The state of the DGA Health Plan is once again a topic of much interest, as it has been at any number of member meetings in recent months. Members have appreciated learning why the Health Plan is in need of intervention. For those who would like to know more, here’s a brief synopsis:
In 2004, the DGA’s Health Plan faced an uncertain future. Projected annual double-digit cost increases were expected to leave the Plan without funds to pay benefits by 2008. I was Chair of the Negotiations Committee during that negotiations cycle, and I can tell you, we knew we had to act quickly to make stabilizing the DGA’s Health Plan a priority in that year’s negotiations with the AMPTP. When an agreement was reached, the DGA had achieved its goal – an infusion of more than $50 million from the employers to secure the Health Plan. Our efforts to shore up the Health Plan worked exactly as we thought they would. We resolved the crisis and protected the health benefits of our members, retirees and their families.

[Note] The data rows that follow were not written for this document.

-- ==== Sys2Proof/Config.lean ====
section
/-! DEFINITION. The parameters of 00_scope.md R7: the fixed and decided counts, the OPEN parameters as plain data, and the free values. -/

namespace Sys2Proof.Config

/-- NUM_FAMILIES (00_scope.md R7, fixed). -/
def numFamilies : Nat := 4
/-- NUM_BANK_BINS (00_scope.md R7, fixed). -/
abbrev numBankBins : Nat := 59
/-- NUM_FILTER_BINS (00_scope.md R7, fixed). -/
abbrev numFilterBins : Nat := 50
/-- NUM_TOPOLOGIES (00_scope.md R7, fixed). -/
def numTopologies : Nat := 3
/-- KMAX_LO (00_scope.md R7, fixed): the harmonic bound at and below K_SPLIT. -/
def kmaxLo : Nat := 128
/-- KMAX_HI (00_scope.md R7, fixed): the harmonic bound above K_SPLIT. -/
def kmaxHi : Nat := 32
/-- MIN_SAMPLES (00_scope.md R7, fixed). -/
def minSamples : Nat := 1
/-- CNT_MAX = 2^32 - 1, the largest sample count and stage counter (00_scope.md R7, decided: D29). -/
def cntMax : Nat := 4294967295
/-- MIDI_REF_NOTE (00_scope.md R7, decided: D30). -/
def midiRefNote : Nat := 69
/-- The largest MIDI note number SET_NOTE keeps (44_voice.md R127, D30). -/
def midiMaxNote : Nat := 127

/-! ### NUM and OUT_FMT (00_scope.md R7, OPEN)

93_implementation_defined.md item 4 names what is open in NUM: "format, rounding, accuracy of `sin` and `pow`". Each
is a field of `Arith`. -/

/-- The values an arithmetic has. -/
inductive Format where
  /-- A binary floating-point format as IEEE 754 describes one: `prec` bits of significand (the hidden bit counted) and
  the largest exponent `emax`, with subnormals, signed zeros, infinities and a NaN. Neither number has a bound. -/
  | float (prec emax : Nat)
  /-- A fixed-point format: two's complement numbers of `width` bits, `frac` of them after the point. A result out of
  range wraps around when `wraps`, and else saturates. -/
  | fixed (width frac : Nat) (wraps : Bool)
  /-- Any other arithmetic, number `k`, whose finite values are held as whole multiples of `1 / unit`: its operations are
  the constants `otherOp` and `otherRound`, of which nothing is known (log entry 1). -/
  | other (unit k : Nat)
deriving DecidableEq, Repr

/-- How a result between two values of a format is rounded. -/
inductive Rounding where
  | nearestEven | nearestAway | towardZero | down | up
deriving DecidableEq, Repr

/-- How `sin` and `pow` are computed (D8: "correctly rounded or as the reference library gives them"). -/
inductive Functions where
  /-- Correctly rounded. -/
  | correct
  /-- As library number `k` gives them: values of NUM of which nothing is known (`otherOp`). -/
  | library (k : Nat)
deriving DecidableEq, Repr

/-- An arithmetic: what NUM and OUT_FMT are values of. OUT_FMT's `functions` is not used. -/
structure Arith where
  format    : Format
  rounding  : Rounding
  functions : Functions
deriving DecidableEq, Repr

/-- IEEE 754 binary64, round to nearest even, `sin` and `pow` correctly rounded: the reference NUM (00_scope.md R7, R13). -/
def binary64 : Arith := { format := .float 53 1023, rounding := .nearestEven, functions := .correct }

/-- IEEE 754 binary32, the default OUT_FMT (00_scope.md R7, D9). -/
def binary32 : Arith := { format := .float 24 127, rounding := .nearestEven, functions := .correct }

/-- The OPEN parameters of 00_scope.md R7 that no other field of State holds. "OPEN means the model takes the value as
an argument": a state carries them, no command writes them, and a statement about every state holds for every value of
them. NUM_VOICES is the number of voices a state holds and NUM_CHANNELS the number of channels of its output buffer. -/
structure Params where
  /-- BANK_FREQ[0..58], in Hz (40_wavetable_rom.md R71). -/
  bankFreq : Vector NumVal numBankBins
  /-- BUF_LEN, the number of elements of one channel of the output buffer. -/
  bufLen   : Nat
  /-- OUT_FMT, the element format of the output buffer, and how `to_out` rounds to it. -/
  outFmt   : Arith
  /-- NUM, the arithmetic of every value of kind `num`. -/
  num      : Arith
deriving DecidableEq, Repr

/-- The test default of BANK_FREQ (00_scope.md R7, 95_test_vectors.md): `20 * pow(1000, i / 58)`, the ends exactly 20.0
and 20000.0, in two pieces. "It is not a claim about the repository's values" (90_conflicts.md C2). -/
def defaultBankLow : List (BitVec 64) :=
  [
   0x4034000000000000#64, 0x40368796157281DF#64, 0x4039611490EA1C8F#64,
   0x403C96D790BEC7E1#64, 0x40401A455287A61B#64, 0x404223A99E9B9604#64,
   0x40446F00398597F2#64, 0x404704A070CF4055#64, 0x4049EDEFA5A630E2#64,
   0x404D358375C22EF9#64, 0x405073A41B2E8590#64, 0x4052885626910FE5#64,
   0x4054E06882567B6C#64, 0x40578460C70EAF12#64, 0x405A7DD87BDDA982#64,
   0x405DD79FFCF829EC#64, 0x4060CEF2E616730F#64, 0x4062EF316D3441F3#64,
   0x40655446359B44F8#64, 0x406806E623CF6A8F#64, 0x406B10E00657EED9#64,
   0x406E7D403DEECFD1#64, 0x40712C3C741E509E#64, 0x407358478F941DBB#64,
   0x4075CAA6F89D0A12#64, 0x40788C3FE630B7A1#64, 0x407BA71795ECD330#64,
   0x407F2677BA2A5CDC#64, 0x40818B8BC1D38DCC#64, 0x4083C3A4EDFA9758#64 ]

/-- The rest of the test default of BANK_FREQ. -/
def defaultBankHigh : List (BitVec 64) :=
  [
   0x40864398BC60C381#64, 0x4089147DC2A1F4E0#64, 0x408C4090DB8EA206#64,
   0x408FD35A5F7149AB#64, 0x4091ECEC08BD644B#64, 0x409431562D61C75D#64,
   0x4096BF29BF4BA0E6#64, 0x40999FAFC4BC182C#64, 0x409CDD5DEA5F80E1#64,
   0x40A041FE4512913A#64, 0x40A25068C0AF430B#64, 0x40A4A16838F12388#64,
   0x40A73D688ED07942#64, 0x40AA2DE651257004#64, 0x40AD7D9139D2605C#64,
   0x40B09C3983D43282#64, 0x40B2B60DA1228F58#64, 0x40B513E84382FB5F#64,
   0x40B7BE6409268ACC#64, 0x40BABF32277FE1EA#64, 0x40BE213DA7D7BDB4#64,
   0x40C0F8698C68D6CE#64, 0x40C31DE6A297E533#64, 0x40C588E3C9326667#64,
   0x40C8422B5F09BDE4#64, 0x40CB53A46461DFA7#64, 0x40CEC8767B16765C#64,
   0x40D156993A363E58#64, 0x40D3880000000000#64 ]

/-- NUM_VOICES (00_scope.md R7, OPEN): the default. -/
def defaultVoices : Nat := 8
/-- NUM_CHANNELS (00_scope.md R7, OPEN): the default. -/
def defaultChannels : Nat := 2

/-! ### Free values -/

/-- The operations of an arithmetic. -/
inductive NumOp where
  | add | sub | mul | div | sin | pow
deriving DecidableEq, Repr

/-- FREE VALUE: an operation of an arithmetic the model does not compute (`Format.other`), or the sine or power of a library
(`Functions.library`). NUM is OPEN (00_scope.md R7, D8; log entry 1). `sin` has the second operand 0.0. -/
opaque otherOp (a : Arith) (op : NumOp) (x y : NumVal) : NumVal

/-- FREE VALUE: the value of an arithmetic the model does not compute that stands for the exact value `± n / d` units: a
literal, an integer or an operand converted to it (log entry 1). -/
opaque otherRound (a : Arith) (neg : Bool) (n d : Nat) : NumVal

/-- FREE VALUE: what a format without infinities and NaNs has for one that is converted to it. The spec states no value
(log entry 30). -/
opaque nonfiniteOutside (a : Arith) (x : NumVal) : NumVal

/-- FREE VALUE: `x / 0` in an arithmetic without infinities and NaNs. The spec states no value (log entry 30). -/
opaque divByZero (a : Arith) (x : NumVal) : NumVal

/-- FREE VALUE: `sin(x)` of an infinity or a NaN, for which 00_scope.md R13 states no value (log entry 29). Only the
generation of a table whose sine arguments overflow NUM reaches it. -/
opaque sinOutside (x : NumVal) : NumVal

/-- FREE VALUE: `pow(x, y)` outside the operands the rules give it. Every rule raises a positive finite base to a finite
exponent (44_voice.md R127, 43_filter.md R110); the spec states no value elsewhere (log entry 5). No command reaches it in
an arithmetic of the reference's kind at least as wide as binary32. -/
opaque powOutside (x y : NumVal) : NumVal

/-- FREE VALUE: `max(x, y)` when an operand is a NaN. "`abs`, `min`, `max` are exact" (00_scope.md R13) states no value for
a NaN. Only the normalisation of a table whose sine arguments overflow NUM reaches it (log entry 4). -/
opaque maxOfNaN (x y : NumVal) : NumVal

/-- FREE VALUE: `min(x, y)` when an operand is a NaN, for which 00_scope.md R13 states no value (log entry 4). No command
reaches it in an arithmetic of the reference's kind at least as wide as binary32. -/
opaque minOfNaN (x y : NumVal) : NumVal

/-- FREE VALUE: `floor(x)` of an infinity or a NaN. "`floor(x)` is the greatest integer not above `x`" (00_scope.md R14):
there is none (log entry 27). -/
opaque floorOutside (x : NumVal) : Int

/-- FREE VALUE: `round(x)` of a NaN, for which 00_scope.md R14 states no value (log entry 27). -/
opaque roundOfNaN : Int

/-- FREE VALUE: `i mod N` of a negative `i`, for which 41_oscillator.md R87 states no value (log entry 31): a position
`p * N` below 0 in a NUM whose product of two values that are not negative can be. -/
opaque modOutside (i : Int) (n : Nat) : Nat

/-- FREE VALUE: a table length `round(q)` that is no length: `q = fs / F` is not finite or rounds below 0. "`N_b >= 0` because
`fs > 0` and `F > 0`" (40_wavetable_rom.md R72), which leaves such a quotient without a length (log entry 33). -/
opaque lengthOutside (q : NumVal) : Nat

/-- FREE VALUE: what a U32 response holds for a value of 2^32 or more: a table length at a rate above about 8.6e10 Hz.
30_encoding.md R63 and 40_wavetable_rom.md R83 state none (log entry 28). -/
opaque u32Outside (n : Nat) : BitVec 32

end Sys2Proof.Config
end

However, the extreme rise in healthcare costs since then, together with uncertainty about how national healthcare reform will affect plans like ours, have led us to believe that we must act again in all urgency to secure our Health Plan.
Why is the Health Plan in danger? Since 2005, healthcare costs have continued to rise while contributions to the Plan have remained flat. Our consultants estimate future healthcare inflation of as much as 10% a year. National healthcare reform is expected to have costly ramifications for private plans like the DGA Health Plan, and nobody knows yet exactly how severe those will be.
Additionally, Plan investment returns were lower than projected because the federal government has kept interest rates at rock-bottom levels in an effort to manage the economic downturn. Furthermore, demographic changes mean that fewer active participants are contributing to a plan that now must cover many more retirees.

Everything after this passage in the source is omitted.